▸ What to work on
Copy, exactly and without additions, every line in the records below from the one holding "(s.putReg n v).missCount" through the one holding "(s.putReg n v).rst = s.rst := rfl", both ends included.

(Stored items)
@[simp] theorem putSet_cfg (s : State) (i : Nat) (ls : List Line) :
    (s.putSet i ls).cfg = s.cfg := rfl
@[simp] theorem putSet_lines (s : State) (i : Nat) (ls : List Line) :
    (s.putSet i ls).lines = s.lines.set i ls := rfl
@[simp] theorem putSet_hitCount (s : State) (i : Nat) (ls : List Line) :
    (s.putSet i ls).hitCount = s.hitCount := rfl
@[simp] theorem putSet_missCount (s : State) (i : Nat) (ls : List Line) :
    (s.putSet i ls).missCount = s.missCount := rfl
@[simp] theorem putSet_ccState (s : State) (i : Nat) (ls : List Line) :
    (s.putSet i ls).ccState = s.ccState := rfl
@[simp] theorem putSet_mem (s : State) (i : Nat) (ls : List Line) :
    (s.putSet i ls).mem = s.mem := rfl
@[simp] theorem putSet_events (s : State) (i : Nat) (ls : List Line) :
    (s.putSet i ls).events = s.events := rfl
@[simp] theorem putSet_report (s : State) (i : Nat) (ls : List Line) :
    (s.putSet i ls).report = s.report := rfl
@[simp] theorem putSet_resp (s : State) (i : Nat) (ls : List Line) :
    (s.putSet i ls).resp = s.resp := rfl
@[simp] theorem putSet_pc (s : State) (i : Nat) (ls : List Line) :
    (s.putSet i ls).pc = s.pc := rfl
@[simp] theorem putSet_x (s : State) (i : Nat) (ls : List Line) :
    (s.putSet i ls).x = s.x := rfl
@[simp] theorem putSet_requester (s : State) (i : Nat) (ls : List Line) :
    (s.putSet i ls).requester = s.requester := rfl
@[simp] theorem putSet_rst (s : State) (i : Nat) (ls : List Line) :
    (s.putSet i ls).rst = s.rst := rfl
@[simp] theorem putSet_free (s : State) (i : Nat) (ls : List Line) :
    (s.putSet i ls).free = s.free := rfl

@[simp] theorem putLine_cfg (s : State) (i w : Nat) (l : Line) :
    (s.putLine i w l).cfg = s.cfg := rfl
@[simp] theorem putLine_lines (s : State) (i w : Nat) (l : Line) :
    (s.putLine i w l).lines = s.lines.set i ((s.set i).set w l) := rfl
@[simp] theorem putLine_hitCount (s : State) (i w : Nat) (l : Line) :
    (s.putLine i w l).hitCount = s.hitCount := rfl
@[simp] theorem putLine_missCount (s : State) (i w : Nat) (l : Line) :
    (s.putLine i w l).missCount = s.missCount := rfl
@[simp] theorem putLine_ccState (s : State) (i w : Nat) (l : Line) :
    (s.putLine i w l).ccState = s.ccState := rfl
@[simp] theorem putLine_mem (s : State) (i w : Nat) (l : Line) :
    (s.putLine i w l).mem = s.mem := rfl
@[simp] theorem putLine_events (s : State) (i w : Nat) (l : Line) :
    (s.putLine i w l).events = s.events := rfl
@[simp] theorem putLine_report (s : State) (i w : Nat) (l : Line) :
    (s.putLine i w l).report = s.report := rfl
@[simp] theorem putLine_resp (s : State) (i w : Nat) (l : Line) :
    (s.putLine i w l).resp = s.resp := rfl
@[simp] theorem putLine_pc (s : State) (i w : Nat) (l : Line) :
    (s.putLine i w l).pc = s.pc := rfl
@[simp] theorem putLine_x (s : State) (i w : Nat) (l : Line) :
    (s.putLine i w l).x = s.x := rfl
@[simp] theorem putLine_requester (s : State) (i w : Nat) (l : Line) :
    (s.putLine i w l).requester = s.requester := rfl
@[simp] theorem putLine_rst (s : State) (i w : Nat) (l : Line) :
    (s.putLine i w l).rst = s.rst := rfl
@[simp] theorem putLine_free (s : State) (i w : Nat) (l : Line) :
    (s.putLine i w l).free = s.free := rfl

@[simp] theorem emit_cfg (a n : Nat) (k : EventKind) (s : State) :
    (emit a n k s).cfg = s.cfg := rfl
@[simp] theorem emit_lines (a n : Nat) (k : EventKind) (s : State) :
    (emit a n k s).lines = s.lines := rfl
@[simp] theorem emit_hitCount (a n : Nat) (k : EventKind) (s : State) :
    (emit a n k s).hitCount = s.hitCount := rfl
@[simp] theorem emit_missCount (a n : Nat) (k : EventKind) (s : State) :
    (emit a n k s).missCount = s.missCount := rfl
@[simp] theorem emit_ccState (a n : Nat) (k : EventKind) (s : State) :
    (emit a n k s).ccState = s.ccState := rfl
@[simp] theorem emit_mem (a n : Nat) (k : EventKind) (s : State) :
    (emit a n k s).mem = s.mem := rfl
@[simp] theorem emit_events (a n : Nat) (k : EventKind) (s : State) :
    (emit a n k s).events = s.events ++ [⟨a, n, k⟩] := rfl
@[simp] theorem emit_report (a n : Nat) (k : EventKind) (s : State) :
    (emit a n k s).report = s.report := rfl
@[simp] theorem emit_resp (a n : Nat) (k : EventKind) (s : State) :
    (emit a n k s).resp = s.resp := rfl
@[simp] theorem emit_pc (a n : Nat) (k : EventKind) (s : State) :
    (emit a n k s).pc = s.pc := rfl
@[simp] theorem emit_x (a n : Nat) (k : EventKind) (s : State) :
    (emit a n k s).x = s.x := rfl
@[simp] theorem emit_requester (a n : Nat) (k : EventKind) (s : State) :
    (emit a n k s).requester = s.requester := rfl
@[simp] theorem emit_rst (a n : Nat) (k : EventKind) (s : State) :
    (emit a n k s).rst = s.rst := rfl
@[simp] theorem emit_free (a n : Nat) (k : EventKind) (s : State) :
    (emit a n k s).free = s.free := rfl

@[simp] theorem emitReport_cfg (s : State) :
    (emitReport s).cfg = s.cfg := rfl
@[simp] theorem emitReport_lines (s : State) :
    (emitReport s).lines = s.lines := rfl
@[simp] theorem emitReport_hitCount (s : State) :
    (emitReport s).hitCount = s.hitCount := rfl
@[simp] theorem emitReport_missCount (s : State) :
    (emitReport s).missCount = s.missCount := rfl
@[simp] theorem emitReport_ccState (s : State) :
    (emitReport s).ccState = s.ccState := rfl
@[simp] theorem emitReport_mem (s : State) :
    (emitReport s).mem = s.mem := rfl
@[simp] theorem emitReport_events (s : State) :
    (emitReport s).events = s.events := rfl
@[simp] theorem emitReport_report (s : State) :
    (emitReport s).report = some ⟨s.hitCount, s.missCount⟩ := rfl
@[simp] theorem emitReport_resp (s : State) :
    (emitReport s).resp = s.resp := rfl
@[simp] theorem emitReport_pc (s : State) :
    (emitReport s).pc = s.pc := rfl
@[simp] theorem emitReport_x (s : State) :
    (emitReport s).x = s.x := rfl
@[simp] theorem emitReport_requester (s : State) :
    (emitReport s).requester = s.requester := rfl
@[simp] theorem emitReport_rst (s : State) :
    (emitReport s).rst = s.rst := rfl
@[simp] theorem emitReport_free (s : State) :
    (emitReport s).free = s.free := rfl

@[simp] theorem putReg_cfg (s : State) (n : Nat) (v : Word) :
    (s.putReg n v).cfg = s.cfg := rfl
@[simp] theorem putReg_lines (s : State) (n : Nat) (v : Word) :
    (s.putReg n v).lines = s.lines := rfl
@[simp] theorem putReg_hitCount (s : State) (n : Nat) (v : Word) :
    (s.putReg n v).hitCount = s.hitCount := rfl
@[simp] theorem putReg_missCount (s : State) (n : Nat) (v : Word) :
    (s.putReg n v).missCount = s.missCount := rfl
@[simp] theorem putReg_ccState (s : State) (n : Nat) (v : Word) :
    (s.putReg n v).ccState = s.ccState := rfl
@[simp] theorem putReg_mem (s : State) (n : Nat) (v : Word) :
    (s.putReg n v).mem = s.mem := rfl
@[simp] theorem putReg_events (s : State) (n : Nat) (v : Word) :
    (s.putReg n v).events = s.events := rfl
@[simp] theorem putReg_report (s : State) (n : Nat) (v : Word) :
    (s.putReg n v).report = s.report := rfl
@[simp] theorem putReg_resp (s : State) (n : Nat) (v : Word) :
    (s.putReg n v).resp = s.resp := rfl
@[simp] theorem putReg_pc (s : State) (n : Nat) (v : Word) :
    (s.putReg n v).pc = s.pc := rfl
@[simp] theorem putReg_x (s : State) (n : Nat) (v : Word) :
    (s.putReg n v).x = s.x.set n v := rfl
@[simp] theorem putReg_requester (s : State) (n : Nat) (v : Word) :
    (s.putReg n v).requester = s.requester := rfl
@[simp] theorem putReg_rst (s : State) (n : Nat) (v : Word) :
    (s.putReg n v).rst = s.rst := rfl
@[simp] theorem putReg_free (s : State) (n : Nat) (v : Word) :
    (s.putReg n v).free = s.free := rfl

@[simp] theorem advancePc_cfg (s : State) :
    (advancePc s).cfg = s.cfg := rfl
@[simp] theorem advancePc_lines (s : State) :
    (advancePc s).lines = s.lines := rfl
@[simp] theorem advancePc_hitCount (s : State) :
    (advancePc s).hitCount = s.hitCount := rfl
@[simp] theorem advancePc_missCount (s : State) :
    (advancePc s).missCount = s.missCount := rfl
@[simp] theorem advancePc_ccState (s : State) :
    (advancePc s).ccState = s.ccState := rfl
@[simp] theorem advancePc_mem (s : State) :
    (advancePc s).mem = s.mem := rfl
@[simp] theorem advancePc_events (s : State) :
    (advancePc s).events = s.events := rfl
@[simp] theorem advancePc_report (s : State) :
    (advancePc s).report = s.report := rfl
@[simp] theorem advancePc_resp (s : State) :
    (advancePc s).resp = s.resp := rfl
@[simp] theorem advancePc_pc (s : State) :
    (advancePc s).pc = wrap s.cfg.xlen (s.pc + 1) := rfl
@[simp] theorem advancePc_x (s : State) :
    (advancePc s).x = s.x := rfl
@[simp] theorem advancePc_requester (s : State) :
    (advancePc s).requester = s.requester := rfl
@[simp] theorem advancePc_rst (s : State) :
    (advancePc s).rst = s.rst := rfl
@[simp] theorem advancePc_free (s : State) :
    (advancePc s).free = s.free := rfl

@[simp] theorem respondRead_cfg (v : Word) (b : Bool) (s : State) :
    (respondRead v b s).cfg = s.cfg := rfl
@[simp] theorem respondRead_lines (v : Word) (b : Bool) (s : State) :
    (respondRead v b s).lines = s.lines := rfl
@[simp] theorem respondRead_hitCount (v : Word) (b : Bool) (s : State) :
    (respondRead v b s).hitCount = s.hitCount := rfl
@[simp] theorem respondRead_missCount (v : Word) (b : Bool) (s : State) :
    (respondRead v b s).missCount = s.missCount := rfl
@[simp] theorem respondRead_ccState (v : Word) (b : Bool) (s : State) :
    (respondRead v b s).ccState = s.ccState := rfl
@[simp] theorem respondRead_mem (v : Word) (b : Bool) (s : State) :
    (respondRead v b s).mem = s.mem := rfl
@[simp] theorem respondRead_events (v : Word) (b : Bool) (s : State) :
    (respondRead v b s).events = s.events := rfl
@[simp] theorem respondRead_report (v : Word) (b : Bool) (s : State) :
    (respondRead v b s).report = s.report := rfl
@[simp] theorem respondRead_resp (v : Word) (b : Bool) (s : State) :
    (respondRead v b s).resp = some ⟨v, b, 0⟩ := rfl
@[simp] theorem respondRead_pc (v : Word) (b : Bool) (s : State) :
    (respondRead v b s).pc = s.pc := rfl
@[simp] theorem respondRead_x (v : Word) (b : Bool) (s : State) :
    (respondRead v b s).x = s.x := rfl
@[simp] theorem respondRead_requester (v : Word) (b : Bool) (s : State) :
    (respondRead v b s).requester = s.requester := rfl
@[simp] theorem respondRead_rst (v : Word) (b : Bool) (s : State) :
    (respondRead v b s).rst = s.rst := rfl
@[simp] theorem respondRead_free (v : Word) (b : Bool) (s : State) :
    (respondRead v b s).free = s.free := rfl

@[simp] theorem respondStore_cfg (b : Bool) (s : State) :
    (respondStore b s).cfg = s.cfg := rfl
@[simp] theorem respondStore_lines (b : Bool) (s : State) :
    (respondStore b s).lines = s.lines := rfl
@[simp] theorem respondStore_hitCount (b : Bool) (s : State) :
    (respondStore b s).hitCount = s.hitCount := rfl
@[simp] theorem respondStore_missCount (b : Bool) (s : State) :
    (respondStore b s).missCount = s.missCount := rfl
@[simp] theorem respondStore_ccState (b : Bool) (s : State) :
    (respondStore b s).ccState = s.ccState := rfl
@[simp] theorem respondStore_mem (b : Bool) (s : State) :
    (respondStore b s).mem = s.mem := rfl
@[simp] theorem respondStore_events (b : Bool) (s : State) :
    (respondStore b s).events = s.events := rfl
@[simp] theorem respondStore_report (b : Bool) (s : State) :
    (respondStore b s).report = s.report := rfl
@[simp] theorem respondStore_resp (b : Bool) (s : State) :
    (respondStore b s).resp = some ⟨freeRdata s, b, 0⟩ := rfl
@[simp] theorem respondStore_pc (b : Bool) (s : State) :
    (respondStore b s).pc = s.pc := rfl
@[simp] theorem respondStore_x (b : Bool) (s : State) :
    (respondStore b s).x = s.x := rfl
@[simp] theorem respondStore_requester (b : Bool) (s : State) :
    (respondStore b s).requester = s.requester := rfl
@[simp] theorem respondStore_rst (b : Bool) (s : State) :
    (respondStore b s).rst = s.rst := rfl
@[simp] theorem respondStore_free (b : Bool) (s : State) :
    (respondStore b s).free = s.free + 1 := rfl

@[simp] theorem respondFlush_cfg (s : State) :
    (respondFlush s).cfg = s.cfg := rfl
@[simp] theorem respondFlush_lines (s : State) :
    (respondFlush s).lines = s.lines := rfl
@[simp] theorem respondFlush_hitCount (s : State) :
    (respondFlush s).hitCount = s.hitCount := rfl
@[simp] theorem respondFlush_missCount (s : State) :
    (respondFlush s).missCount = s.missCount := rfl
@[simp] theorem respondFlush_ccState (s : State) :
    (respondFlush s).ccState = s.ccState := rfl
@[simp] theorem respondFlush_mem (s : State) :
    (respondFlush s).mem = s.mem := rfl
@[simp] theorem respondFlush_events (s : State) :
    (respondFlush s).events = s.events := rfl
@[simp] theorem respondFlush_report (s : State) :
    (respondFlush s).report = s.report := rfl
@[simp] theorem respondFlush_resp (s : State) :
    (respondFlush s).resp = some ⟨freeRdata s, Config.freeHit s.free, 0⟩ := rfl
@[simp] theorem respondFlush_pc (s : State) :
    (respondFlush s).pc = s.pc := rfl
@[simp] theorem respondFlush_x (s : State) :
    (respondFlush s).x = s.x := rfl
@[simp] theorem respondFlush_requester (s : State) :
    (respondFlush s).requester = s.requester := rfl
@[simp] theorem respondFlush_rst (s : State) :
    (respondFlush s).rst = s.rst := rfl
@[simp] theorem respondFlush_free (s : State) :
    (respondFlush s).free = s.free + 1 := rfl

@[simp] theorem touchLru_cfg (h : Handle) (s : State) :
    (touchLru h s).cfg = s.cfg := rfl
@[simp] theorem touchLru_hitCount (h : Handle) (s : State) :
    (touchLru h s).hitCount = s.hitCount := rfl
@[simp] theorem touchLru_missCount (h : Handle) (s : State) :
    (touchLru h s).missCount = s.missCount := rfl
@[simp] theorem touchLru_ccState (h : Handle) (s : State) :
    (touchLru h s).ccState = s.ccState := rfl
@[simp] theorem touchLru_mem (h : Handle) (s : State) :
    (touchLru h s).mem = s.mem := rfl
@[simp] theorem touchLru_events (h : Handle) (s : State) :
    (touchLru h s).events = s.events := rfl
@[simp] theorem touchLru_report (h : Handle) (s : State) :
    (touchLru h s).report = s.report := rfl
@[simp] theorem touchLru_resp (h : Handle) (s : State) :
    (touchLru h s).resp = s.resp := rfl
@[simp] theorem touchLru_pc (h : Handle) (s : State) :
    (touchLru h s).pc = s.pc := rfl
@[simp] theorem touchLru_x (h : Handle) (s : State) :
    (touchLru h s).x = s.x := rfl
@[simp] theorem touchLru_requester (h : Handle) (s : State) :
    (touchLru h s).requester = s.requester := rfl
@[simp] theorem touchLru_rst (h : Handle) (s : State) :
    (touchLru h s).rst = s.rst := rfl
@[simp] theorem touchLru_free (h : Handle) (s : State) :
    (touchLru h s).free = s.free := rfl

▸ Task answer
    (s.putReg n v).missCount = s.missCount := rfl
@[simp] theorem putReg_ccState (s : State) (n : Nat) (v : Word) :
    (s.putReg n v).ccState = s.ccState := rfl
@[simp] theorem putReg_mem (s : State) (n : Nat) (v : Word) :
    (s.putReg n v).mem = s.mem := rfl
@[simp] theorem putReg_events (s : State) (n : Nat) (v : Word) :
    (s.putReg n v).events = s.events := rfl
@[simp] theorem putReg_report (s : State) (n : Nat) (v : Word) :
    (s.putReg n v).report = s.report := rfl
@[simp] theorem putReg_resp (s : State) (n : Nat) (v : Word) :
    (s.putReg n v).resp = s.resp := rfl
@[simp] theorem putReg_pc (s : State) (n : Nat) (v : Word) :
    (s.putReg n v).pc = s.pc := rfl
@[simp] theorem putReg_x (s : State) (n : Nat) (v : Word) :
    (s.putReg n v).x = s.x.set n v := rfl
@[simp] theorem putReg_requester (s : State) (n : Nat) (v : Word) :
    (s.putReg n v).requester = s.requester := rfl
@[simp] theorem putReg_rst (s : State) (n : Nat) (v : Word) :
    (s.putReg n v).rst = s.rst := rfl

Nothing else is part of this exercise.